Subjects were given atropine (0.04 mg/kg) 20–30 min prior to induction of general anesthesia using inhalation of Isoflurane followed by injection of a ketamine cocktail (ketamine 12.92 mg/mL, acepromazine 0.1 mg/mL, xylazine 1.31 mg/mL). Upon demonstration of a blunted tail-pinch reflex, skin and cranial epithelium were removed. Ten to 12 skull screws were inserted along skull boundaries. Bone tissue was removed over the cerebellum where underlying dura was exposed to a single skull screw serving as an electrical ground. All screws were then covered with a thin layer of dental acrylic. The implant site grazes against the left bone ridge between parietal and postparietal skull bone (approximately AP −8.0, ML −4.6 from bregma). Craniotomy proceeded with subsequent dura removal, and upon lowering the implant bundle onto the brain, the implant was transiently secured with Kwik-Sil (World Precision Instruments), followed by several layers of dental acrylic. Ground screw wires were attached to the implant's electronic interface board (EIB), and any exposed wire was also covered in dental acrylic. Tetrodes were lowered into the brain at the bundle angle to a depth of 2.8 mm below the dorsal surface. Post-surgical pain management included 0.1 mL buprenorphine IP and 4 mL of children's ibuprofen PO. Each day for 4-d post-op, infection control was managed with cephalexin via water delivery at 168 mg/100 mL and daily cage changes for 7 d during animal recovery. All surgical procedures followed National Institute of Health guidelines and the protocol approved by the Boston University Institutional Animal Care and Use Committee.

Neural recordings

Animals were tested daily on an elevated T-maze and an open field during unit recordings. Post-recording, tetrodes were turned at least 35 µm and no more than 70 µm (van de Meer and Redish 2009) per day. The tetrodes were connected to analog unit gain preamplifiers on the head stage. Recorded signals were linked via the head stage to digital amplifiers augmenting the signal 5000–20,000 times. All signals were sampled at 32.556 kHz and digitally bandpass-filtered from 1 Hz to 2 kHz by the 64-channel Cheetah Digital Lynx acquisition system (Neuralynx Corp.). Units crossing each electrode's threshold were recorded for offline cluster cutting. Position and head-direction data were calculated based on a green rostral diode and a red caudal diode video sampled at 30 Hz. Local field potential continuously sampled channels were referenced to the animal's ground or a reference cortical electrode (the reference electrode was chosen to have no apparent θ-modulated signal that would interfere with θ detection at the recording site).

Histology

Tetrodes were not moved after the final recording session. Tetrode positions were confirmed by passing 25-μA current for 20 sec though each tetrode one day prior to perfusion, creating a lesion visible after Nissl staining (Komorowski et al. 2009). Animals were overdosed with Isoflurane and were perfused intracardially with saline followed by 4% formaldehyde. Brains were extracted and were stored in 4% formaldehyde at 6°C at least 24 h. Seventy-two hours prior to slicing, brains were transferred into a 30% sucrose solution. The brain was sectioned along a sagittal plane (to visualize tetrode tracks) into 35-μm slices. Sections were mounted on glass slides and stained with a neutral red Nissl stain. All tetrode tip lesions were confirmed to be localized within the medial entorhinal cortex, as shown in Figure 3.

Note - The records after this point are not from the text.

-- ==== Sys2Proof/Certificates/Slice0/Obligations.lean ====
section
/-! DEFINITION. The statements for the provers. Each docstring names the rule of the spec it formalises,
or says whose choice it rests on. `s` is any state, reachable or not, unless a hypothesis says more. -/

open Sys2Proof Sys2Proof.Machine

/-! ## Encoding -/

/-- Decoding the bytes of an encoded well-formed instruction gives it back, with the bytes after it
(30_encoding.md, sections 1, 2 and 5; the opcode values are the spec's, log 9). -/
def Obligations.DecodeOfEncodedInstruction : Prop :=
  ∀ (i : Instr) (rest : List Byte), i.wf = true →
    decodeBytes (encodeBytes i ++ rest) = .ok (i, rest)

/-- A word that decodes to an instruction decodes to a well-formed one, whose canonical word is the word
with its ignored bits cleared (30_encoding.md section 3, R81, which follows the spec's decisions D19 to
D21; log 11). -/
def Obligations.CanonicalWordOfDecodedWord : Prop :=
  ∀ (w : Word) (i : Instr), decodeWord w = .ok i → i.wf = true ∧ encode i = w &&& i.usedBits

/-- The words the decoder rejects are exactly the unrecognised words (30_encoding.md section 3, R82,
marked there as derived). -/
def Obligations.RejectedWordsAreTheUnrecognisedWords : Prop :=
  ∀ w : Word, (∃ e, decodeWord w = .error e) ↔
    (w.extractLsb' 12 4 = 0x8#4 ∧
      w.extractLsb' 0 4 ∈ [0x8#4, 0x9#4, 0xA#4, 0xB#4, 0xC#4, 0xD#4, 0xF#4]) ∨
    (w.extractLsb' 12 4 = 0xE#4 ∧ w.extractLsb' 0 8 ∉ [0x9E#8, 0xA1#8]) ∨
    (w.extractLsb' 12 4 = 0xF#4 ∧
      w.extractLsb' 0 8 ∉
        [0x07#8, 0x0A#8, 0x15#8, 0x18#8, 0x1E#8, 0x29#8, 0x33#8, 0x55#8, 0x65#8])

/-- The decoder of R85 and the opcode table's masks and matches (R86, marked there as derived) select the
same operation for every word, and no word hits two rows of the table other than SYS's. -/
def Obligations.DecoderAgreesWithOpcodeTable : Prop :=
  (∀ w : Word,
    (match decodeWord w with
      | .ok i => some i.mnemonic
      | .error _ => none) = (tableRow w).map (·.mnemonic)) ∧
  ∀ (w : Word) (r₁ r₂ : OpRow), r₁ ∈ opcodeRows → r₂ ∈ opcodeRows →
    r₁.hits w = true → r₂.hits w = true → r₁ = r₂

/-- Words written out from the encoding tables decode to their instructions (95_test_vectors.md T-DEC;
the opcode values are the spec's, log 9). -/
def Obligations.SampleWordsDecode : Prop :=
  decodeBytes [0xD1, 0x25] = .ok (.drw 1 2 5, []) ∧
  decodeBytes [0x8A, 0xF0] = .ok (.ldReg 10 15, []) ∧
  decodeBytes [0x00, 0xE0] = .ok (.cls, []) ∧
  decodeBytes [0x00, 0x00] = .ok (.sys 0, []) ∧
  decodeBytes [0x12, 0x34] = .ok (.jp 0x234, []) ∧
  decodeBytes [0xF1, 0x65] = .ok (.ldRegs 1, []) ∧
  decodeBytes [0x81, 0x28] = .error (.unrecognised8 0x8128)

/-! ## Fetch, frames and reset -/

/-- Fetch is big-endian: bits 15 to 8 are the byte at `PC`, bits 7 to 0 the byte at `PC + 1`, both
addresses masked (20_memory.md R52; the mask of the second is the spec's decision D13, log 15). -/
def Obligations.FetchTakesHighByteFirst : Prop :=
  ∀ s : State,
    s.fetchWord.extractLsb' 8 8 = s.memRead (s.pc.toNat % 4096) ∧
    s.fetchWord.extractLsb' 0 8 = s.memRead ((s.pc.toNat + 1) % 4096)

/-- A frame of a running machine whose instruction cadence fires runs the instruction that the word at
`PC` decodes to, after the timers and before the bounds check and the redraw cadence
(40_execution_cycle.md R90, R93, R94; the order is in part the spec's decision D5, log 21). -/
def Obligations.StepRunsDecodedInstruction : Prop :=
  ∀ (s : State) (i : Instr), s.ready → decodeWord s.fetchWord = .ok i →
    step s = andThen (exec i s.beforeInstruction) (fun t => t.boundsCheck.finishFrame)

Cued spatial delayed response task

The rats performed the task on a T-maze with a stem length of 103 cm and a width across both reward arms of 115 cm and a track width of 10 cm. Diagonal return arms allowed rats to run from the reward sites at the end of each reward arm to the base of the stem. A sucrose precision pellet dropper (Med-Associates) delivering two 45-mg pellets (Bio-Serv) for correct turns was attached at each reward site. For a given cue and correct turn, only one dispenser was operational. Cue and reward delivery was manually controlled via scripts written in Matlab R2009B (Mathworks) with each output time-stamped to the Neuralynx Digital Acquisition System. The experimenter always stood behind the base of the stem of the T-maze.

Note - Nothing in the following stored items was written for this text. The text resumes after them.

/-- The clauses: neither CALL nor RET; CALL, and an entry other than the one at `SP`. -/
theorem test_witness_OnlyCallAndRetChangeStack :
    (∃ (i : Instr) (s t : State), exec i s = .next t ∧ (∀ nnn, i ≠ .call nnn) ∧ i ≠ .ret) ∧
    (∃ (s t : State) (nnn : Addr) (k : Fin 16), exec (.call nnn) s = .next t ∧ k.val ≠ s.sp.val) :=
  ⟨⟨.cls, base, _, rfl, by simp, by simp⟩,
   ⟨{ base with sp := 15 }, _, 0x300, 14, rfl, by decide⟩⟩

theorem test_witness_OnlyIndexInstructionsChangeIndex :
    ∃ (i : Instr) (s t : State), exec i s = .next t ∧ (∀ nnn, i ≠ .ldI nnn) ∧
      (∀ x, i ≠ .addI x) ∧ (∀ x, i ≠ .ldF x) :=
  ⟨.stRegs 15, base, _, rfl, by simp, by simp, by simp⟩

/-- The clauses: not LD_DT_VX, not LD_ST_VX. -/
theorem test_witness_OnlyTimerLoadsChangeTimers :
    (∃ (i : Instr) (s t : State), exec i s = .next t ∧ (∀ x, i ≠ .ldDtVx x) ∧ i = .ldStVx 3) ∧
    (∃ (i : Instr) (s t : State), exec i s = .next t ∧ (∀ x, i ≠ .ldStVx x) ∧ i = .ldDtVx 3) :=
  ⟨⟨.ldStVx 3, base, _, rfl, by simp, rfl⟩, ⟨.ldDtVx 3, base, _, rfl, by simp, rfl⟩⟩

/-- The clauses: neither DRW nor CLS; a DRW on a dirty display. -/
theorem test_witness_OnlyDrawAndClearChangeDisplay :
    (∃ (i : Instr) (s t : State), exec i s = .next t ∧ (∀ x y n, i ≠ .drw x y n) ∧ i ≠ .cls) ∧
    (∃ (i : Instr) (s t : State), exec i s = .next t ∧ s.dirty = true ∧ i = .drw 1 2 0) :=
  ⟨⟨.ldRegs 0, base, _, rfl, by simp, by simp⟩,
   ⟨.drw 1 2 0, { base with dirty := true }, _, rfl, rfl, rfl⟩⟩

/-- The clauses: neither CALL nor RET; a halted state; not LD_VX_K; not SYS. -/
theorem test_witness_ControlStateChangesOnlyAsNamed :
    (∃ (i : Instr) (s t : State), exec i s = .next t ∧ (∀ nnn, i ≠ .call nnn) ∧ i ≠ .ret ∧
      (∀ x, i ≠ .ldVxK x) ∧ (∀ nnn, i ≠ .sys nnn)) ∧
    (∃ (i : Instr) (s t : State), exec i s = .next t ∧ s.status ≠ .none ∧ i = .ret) :=
  ⟨⟨.jp 0x300, base, _, rfl, by simp, by simp, by simp, by simp⟩,
   ⟨.ret, { base with status := .outOfBounds }, _, rfl, by decide, rfl⟩⟩

/-- The last clause: the greatest address below the program, and the bound itself. -/
theorem test_witness_JumpSetsCounterToOperand :
    (base.status = .none ∧ (0x1FF : Addr).toNat < 0x200) ∧
    (∃ s : State, s.status = .none ∧ s.progEnd.toNat ≤ (0x300 : Addr).toNat) :=
  ⟨by decide, ⟨{ base with progEnd := 0x300 }, by decide⟩⟩

/-- The clauses: the last free entry, the first one, a full stack, of a running and a halted machine. -/
theorem test_witness_CallPushesItsAddressOrOverflows :
    (∃ s : State, s.sp.val = (15 : Fin 16).val) ∧ (∃ s : State, s.sp.val = (0 : Fin 16).val) ∧
    (∃ s : State, s.sp.val = 16 ∧ s.status = .none) ∧
    (∃ s : State, s.sp.val = 16 ∧ s.status ≠ .none) :=
  ⟨⟨{ base with sp := 15 }, by decide⟩, ⟨base, by decide⟩, ⟨{ base with sp := 16 }, by decide⟩,
   ⟨{ base with sp := 16, status := .outOfBounds }, by decide⟩⟩

/-- The clauses: one entry, a full stack, an empty one, of a running and a halted machine. -/
theorem test_witness_ReturnContinuesAfterCallOrUnderflows :
    (∃ s : State, s.sp.val = (0 : Fin 16).val + 1) ∧ (∃ s : State, s.sp.val = (15 : Fin 16).val + 1) ∧
    (∃ s : State, s.sp.val = 0 ∧ s.status = .none) ∧
    (∃ s : State, s.sp.val = 0 ∧ s.status ≠ .none) :=
  ⟨⟨{ base with sp := 1 }, by decide⟩, ⟨{ base with sp := 16 }, by decide⟩, ⟨base, by decide⟩,
   ⟨{ base with status := .outOfBounds }, by decide⟩⟩

theorem test_witness_SkipsCompareWithImmediate :
    (∃ s : State, s.reg 10 = 5) ∧ ∃ s : State, s.reg 10 ≠ 5 :=
  ⟨⟨withRegs base [(10, 5)], by decide⟩, ⟨base, by decide⟩⟩

theorem test_witness_SkipsCompareRegisters :
    (∃ s : State, s.reg 1 = s.reg 2) ∧ ∃ s : State, s.reg 1 ≠ s.reg 2 :=
  ⟨⟨base, by decide⟩, ⟨withRegs base [(1, 7)], by decide⟩⟩

/-- A result register that is not `VF`, a register that is neither, and `VF` beside a destination: the
clauses of AddSetsSumAndCarry, SubtractionsSetDifferenceAndNoBorrow, ShiftsMoveOnePlace,
DrawTogglesSpritePixels, LoadsCopyByte, AddImmediateWraps, BitwiseOperationsWorkBitByBit, RandomIsMasked
and TimerLoadsAndReads. -/
theorem test_witness_result_and_other_registers :
    (1 : RegNum) ≠ regF ∧ (2 : RegNum) ≠ 1 ∧ (2 : RegNum) ≠ regF ∧ regF ≠ (1 : RegNum) := by decide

Animals were pretrained prior to surgery for 1–2 wk in two 1-hr sessions daily on the T-maze in darkness. A 1-sec presentation of lateralized ultraviolet (UV) light and bandpass-filtered white noise at 5 or 14 kHz frequency was paired with left or right sucrose pellet reward, respectively (Fig. 1A). Initially, cue presentation occurred at the choice point of the T-maze with almost immediate pellet reward. Over the course of training, cue presentation was shifted to times when the rat was farther back along the center stem of the maze until the rat could adequately seek reward without distraction from near the base of the T-maze. During each session on pretraining days 1–5, a sequence of 35 rightward cues were presented, followed by a sequence of 35 leftward cues, while blocking the opposite half of the maze. After these initial pairings, the sequence of cues was presented in pseudorandom order to produce an equal presentation of left and right reward for every 20 trials (Johnson and Redish 2007). Animals were blocked at the base of the T-maze stem during and after cue presentation, for approximately 4–6 sec. For two animals, wooden peg blockades 9.5-cm wide sat inside the stem track, inhibiting motion up the track. To keep rats as stationary as possible during cue presentation, we transitioned to a clear box with sliding doors (Med-AssociatesT) for the final rat, yielding more precise delay period control.

Data analysis methods

Cluster cutting and alignment across recording sessions

Single-units were cut manually “offline” after each recording session. Neurons were discriminated by peak amplitude and principal components measures for each waveform (Offline Sorter, Plexon). Units with biologically realistic interspike intervals and characteristic spike time autocorrelations were retained. Waveform stability across T-maze and open-field sessions was confirmed by consistent cluster position and waveform profile on each electrode comparison (see examples in Supplemental Figs. S1, S2).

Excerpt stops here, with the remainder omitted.